(Directions) Print the data that follows, exactly and completely.

BEGIN Exercise material

-- ==== Sys2Proof/Machine/Lanes.lean ====
section
/-! DEFINITION. Lanes (R192–R205, R219–R221): offsets and currents, single-shunt windows, pulse edges, disabling and re-arming. -/
namespace Sys2Proof.Machine

/-- An S-lane (R18). -/
def isSLane (lane : Nat) : Bool := 32 ≤ lane
/-- The length in ns of a frame that starts with a debt: F − min(debt, F/8) (R278). -/
def frameLength (n debt : Nat) : Rat := (n : Rat) - (if 8 * debt < n then (debt : Rat) else (n : Rat) / 8)
/-- The PWM period of a lane in ns for a frame length (R193). -/
def Core.pwmT (c : Core) (lane : Nat) (frameLen : Rat) : Rat := frameLen / ((c.pat.group (laneGroup lane)).pwmDiv : Rat)
/-- A lane's slot runs in DC mode. -/
def Core.laneDc (c : Core) (lane : Nat) : Bool := match c.laneSlot lane with | some k => (c.pat.slot k).dcMode | none => false
/-- A slot is held by the FAULT of its ports (R243). -/
def Core.portHeld (c : Core) (k : Nat) : Bool :=
  let r := c.pat.slot k
  (r.fb1 < 56 && c.bit F.FB_STAT_FAULT r.fb1) || (r.fb2 < 56 && c.bit F.FB_STAT_FAULT r.fb2 && c.noOtherSource k)
/-- The ports that give a slot's commutation angle, in the order of R206: FB2, then FB1, those that are present and not in FAULT. -/
def Core.commPorts (c : Core) (k : Nat) : List Nat :=
  let r := c.pat.slot k
  [r.fb2, r.fb1].filter (fun p => p < 56 && !c.bit F.FB_STAT_FAULT p)
/-- The port that the initial-position detection of R207 references: the slot commutates, and every source it has is an ABZ port. -/
def Core.ipdPort (c : Core) (k : Nat) : Option Nat :=
  let r := c.pat.slot k
  if r.kind ≠ 1 || r.dcMode || r.sensorless then none
  else if (c.commPorts k).all (fun p => c.portType p == 1) then (c.commPorts k).head? else none
/-- A slot needs the initial-position detection (R207). -/
def Core.needsIpd (c : Core) (k : Nat) : Bool := (c.ipdPort k).isSome
/-- A slot runs the start sequence of the estimator. -/
def Core.startsUp (c : Core) (k : Nat) : Bool := (c.pat.slot k).sensorless || (c.needsIpd k && (c.estAt k).hallRef.isNone)
/-- A lane's gate outputs follow its duties: none of the cases of R196, R243 and R284 holds. -/
def Core.laneActive (c : Core) (lane : Nat) : Bool :=
  let g := laneGroup lane
  (c.bg g).genA && c.drives g && !c.bit F.LN_STAT_FAULT lane && c.runs (0x10 + g)
    && (match c.laneSlot lane with | some k => !c.bit F.AX_STAT_UNPLACED k && !c.portHeld k | none => false)
/-- A module that does not drive a group watches its lanes, with the duties that the Lead mirrors (R218). -/
def Core.laneWatched (c : Core) (lane : Nat) : Bool :=
  let g := laneGroup lane
  !c.drives g && !c.inSto g && !c.bit F.LN_STAT_FAULT lane && c.runs (0x10 + g) && (c.laneSlot lane).isSome
/-- A lane's pulses run, driven by this module or by its partner. -/
def Core.laneRuns (c : Core) (lane : Nat) : Bool := c.laneActive lane || c.laneWatched lane

/-! ### Decimation, offsets and currents (R199, R200) -/

/-- The weight of bit `i` in the impulse response of a sinc3 decimator of ratio `m`: three boxcars of length `m`, one after the other. -/
def sincWeight (m i : Nat) : Int :=
  let tri (j : Int) : Int := if j < 0 then 0 else (j + 1) * (j + 2) / 2
  tri i - 3 * tri (i - m) + 3 * tri (i - 2 * m)
/-- The decimator's output: 0% ones density at −32,768 and 100% at +32,767 (R199), to the nearest. -/
def sinc3 (m : Nat) (bits : List Bool) : BitVec 16 :=
  let ones := ((List.range (3 * m - 2)).map (fun i => if bits.getD i false then sincWeight m i else 0)).foldl (· + ·) 0
  BitVec.ofInt 16 (ratRne (((ones * 65535 : Int) : Rat) / ((m ^ 3 : Nat) : Rat)) - 32768)
/-- An input's word: its conversion, or its bits decimated by the ratio that a DECIM code selects (R36). -/
def Conv.value (decim : Nat) : Conv → BitVec 16
  | .word w => w
  | .bits b => sinc3 (32 * 2 ^ decim) b
/-- What a lane's inputs deliver, as words. -/
def Core.laneWords (c : Core) (s : LaneInput) : LaneSample :=
  let v := Conv.value (c.pat.group (laneGroup s.lane)).decim
  { lane := s.lane, u := v s.u, v := v s.v, w := v s.w, dc := v s.dc, pu := v s.pu, pv := v s.pv, pw := v s.pw, faultLow := s.faultLow }

/-- The mean of a list of samples, to the nearest integer; 0 of none. -/
def meanOf (l : List Int) : Int := if l.isEmpty then 0 else ratRne ((l.foldl (· + ·) 0 : Int) / (l.length : Rat))
/-- Takes a frame sample into a lane's offsets while its group is in STO. -/
def Core.takeOffset (c : Core) (lane : Nat) (u v w : Int) : Core :=
  let l := c.laneAt lane
  let push (x : Int) (xs : List Int) : List Int := (x :: xs).take 64
  let l := { l with ofsU := push u l.ofsU, ofsV := push v l.ofsV, ofsW := push w l.ofsW }
  let c := c.setLane lane l
  let c := c.set F.LN_OFS_UV_U lane (BitVec.ofInt 16 (meanOf l.ofsU)).toNat
  if isSLane lane then c
  else (c.set F.LN_OFS_UV_V lane (BitVec.ofInt 16 (meanOf l.ofsV)).toNat).set F.LN_OFS_W_W lane (BitVec.ofInt 16 (meanOf l.ofsW)).toNat
/-- A sample scaled to amperes or volts. -/
def scaleSample (x ofs : Int) (gain : F32) : F32 := if gain.isZero then 0 else F32.mul (F32.ofInt (x - ofs)) gain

END Exercise material

(Output)
-- ==== Sys2Proof/Machine/Lanes.lean ====
section
/-! DEFINITION. Lanes (R192–R205, R219–R221): offsets and currents, single-shunt windows, pulse edges, disabling and re-arming. -/
namespace Sys2Proof.Machine

/-- An S-lane (R18). -/
def isSLane (lane : Nat) : Bool := 32 ≤ lane
/-- The length in ns of a frame that starts with a debt: F − min(debt, F/8) (R278). -/
def frameLength (n debt : Nat) : Rat := (n : Rat) - (if 8 * debt < n then (debt : Rat) else (n : Rat) / 8)
/-- The PWM period of a lane in ns for a frame length (R193). -/
def Core.pwmT (c : Core) (lane : Nat) (frameLen : Rat) : Rat := frameLen / ((c.pat.group (laneGroup lane)).pwmDiv : Rat)
/-- A lane's slot runs in DC mode. -/
def Core.laneDc (c : Core) (lane : Nat) : Bool := match c.laneSlot lane with | some k => (c.pat.slot k).dcMode | none => false
/-- A slot is held by the FAULT of its ports (R243). -/
def Core.portHeld (c : Core) (k : Nat) : Bool :=
  let r := c.pat.slot k
  (r.fb1 < 56 && c.bit F.FB_STAT_FAULT r.fb1) || (r.fb2 < 56 && c.bit F.FB_STAT_FAULT r.fb2 && c.noOtherSource k)
/-- The ports that give a slot's commutation angle, in the order of R206: FB2, then FB1, those that are present and not in FAULT. -/
def Core.commPorts (c : Core) (k : Nat) : List Nat :=
  let r := c.pat.slot k
  [r.fb2, r.fb1].filter (fun p => p < 56 && !c.bit F.FB_STAT_FAULT p)
/-- The port that the initial-position detection of R207 references: the slot commutates, and every source it has is an ABZ port. -/
def Core.ipdPort (c : Core) (k : Nat) : Option Nat :=
  let r := c.pat.slot k
  if r.kind ≠ 1 || r.dcMode || r.sensorless then none
  else if (c.commPorts k).all (fun p => c.portType p == 1) then (c.commPorts k).head? else none
/-- A slot needs the initial-position detection (R207). -/
def Core.needsIpd (c : Core) (k : Nat) : Bool := (c.ipdPort k).isSome
/-- A slot runs the start sequence of the estimator. -/
def Core.startsUp (c : Core) (k : Nat) : Bool := (c.pat.slot k).sensorless || (c.needsIpd k && (c.estAt k).hallRef.isNone)
/-- A lane's gate outputs follow its duties: none of the cases of R196, R243 and R284 holds. -/
def Core.laneActive (c : Core) (lane : Nat) : Bool :=
  let g := laneGroup lane
  (c.bg g).genA && c.drives g && !c.bit F.LN_STAT_FAULT lane && c.runs (0x10 + g)
    && (match c.laneSlot lane with | some k => !c.bit F.AX_STAT_UNPLACED k && !c.portHeld k | none => false)
/-- A module that does not drive a group watches its lanes, with the duties that the Lead mirrors (R218). -/
def Core.laneWatched (c : Core) (lane : Nat) : Bool :=
  let g := laneGroup lane
  !c.drives g && !c.inSto g && !c.bit F.LN_STAT_FAULT lane && c.runs (0x10 + g) && (c.laneSlot lane).isSome
/-- A lane's pulses run, driven by this module or by its partner. -/
def Core.laneRuns (c : Core) (lane : Nat) : Bool := c.laneActive lane || c.laneWatched lane

/-! ### Decimation, offsets and currents (R199, R200) -/

/-- The weight of bit `i` in the impulse response of a sinc3 decimator of ratio `m`: three boxcars of length `m`, one after the other. -/
def sincWeight (m i : Nat) : Int :=
  let tri (j : Int) : Int := if j < 0 then 0 else (j + 1) * (j + 2) / 2
  tri i - 3 * tri (i - m) + 3 * tri (i - 2 * m)
/-- The decimator's output: 0% ones density at −32,768 and 100% at +32,767 (R199), to the nearest. -/
def sinc3 (m : Nat) (bits : List Bool) : BitVec 16 :=
  let ones := ((List.range (3 * m - 2)).map (fun i => if bits.getD i false then sincWeight m i else 0)).foldl (· + ·) 0
  BitVec.ofInt 16 (ratRne (((ones * 65535 : Int) : Rat) / ((m ^ 3 : Nat) : Rat)) - 32768)
/-- An input's word: its conversion, or its bits decimated by the ratio that a DECIM code selects (R36). -/
def Conv.value (decim : Nat) : Conv → BitVec 16
  | .word w => w
  | .bits b => sinc3 (32 * 2 ^ decim) b
/-- What a lane's inputs deliver, as words. -/
def Core.laneWords (c : Core) (s : LaneInput) : LaneSample :=
  let v := Conv.value (c.pat.group (laneGroup s.lane)).decim
  { lane := s.lane, u := v s.u, v := v s.v, w := v s.w, dc := v s.dc, pu := v s.pu, pv := v s.pv, pw := v s.pw, faultLow := s.faultLow }

/-- The mean of a list of samples, to the nearest integer; 0 of none. -/
def meanOf (l : List Int) : Int := if l.isEmpty then 0 else ratRne ((l.foldl (· + ·) 0 : Int) / (l.length : Rat))
/-- Takes a frame sample into a lane's offsets while its group is in STO. -/
def Core.takeOffset (c : Core) (lane : Nat) (u v w : Int) : Core :=
  let l := c.laneAt lane
  let push (x : Int) (xs : List Int) : List Int := (x :: xs).take 64
  let l := { l with ofsU := push u l.ofsU, ofsV := push v l.ofsV, ofsW := push w l.ofsW }
  let c := c.setLane lane l
  let c := c.set F.LN_OFS_UV_U lane (BitVec.ofInt 16 (meanOf l.ofsU)).toNat
  if isSLane lane then c
  else (c.set F.LN_OFS_UV_V lane (BitVec.ofInt 16 (meanOf l.ofsV)).toNat).set F.LN_OFS_W_W lane (BitVec.ofInt 16 (meanOf l.ofsW)).toNat
/-- A sample scaled to amperes or volts. -/
def scaleSample (x ofs : Int) (gain : F32) : F32 := if gain.isZero then 0 else F32.mul (F32.ofInt (x - ofs)) gain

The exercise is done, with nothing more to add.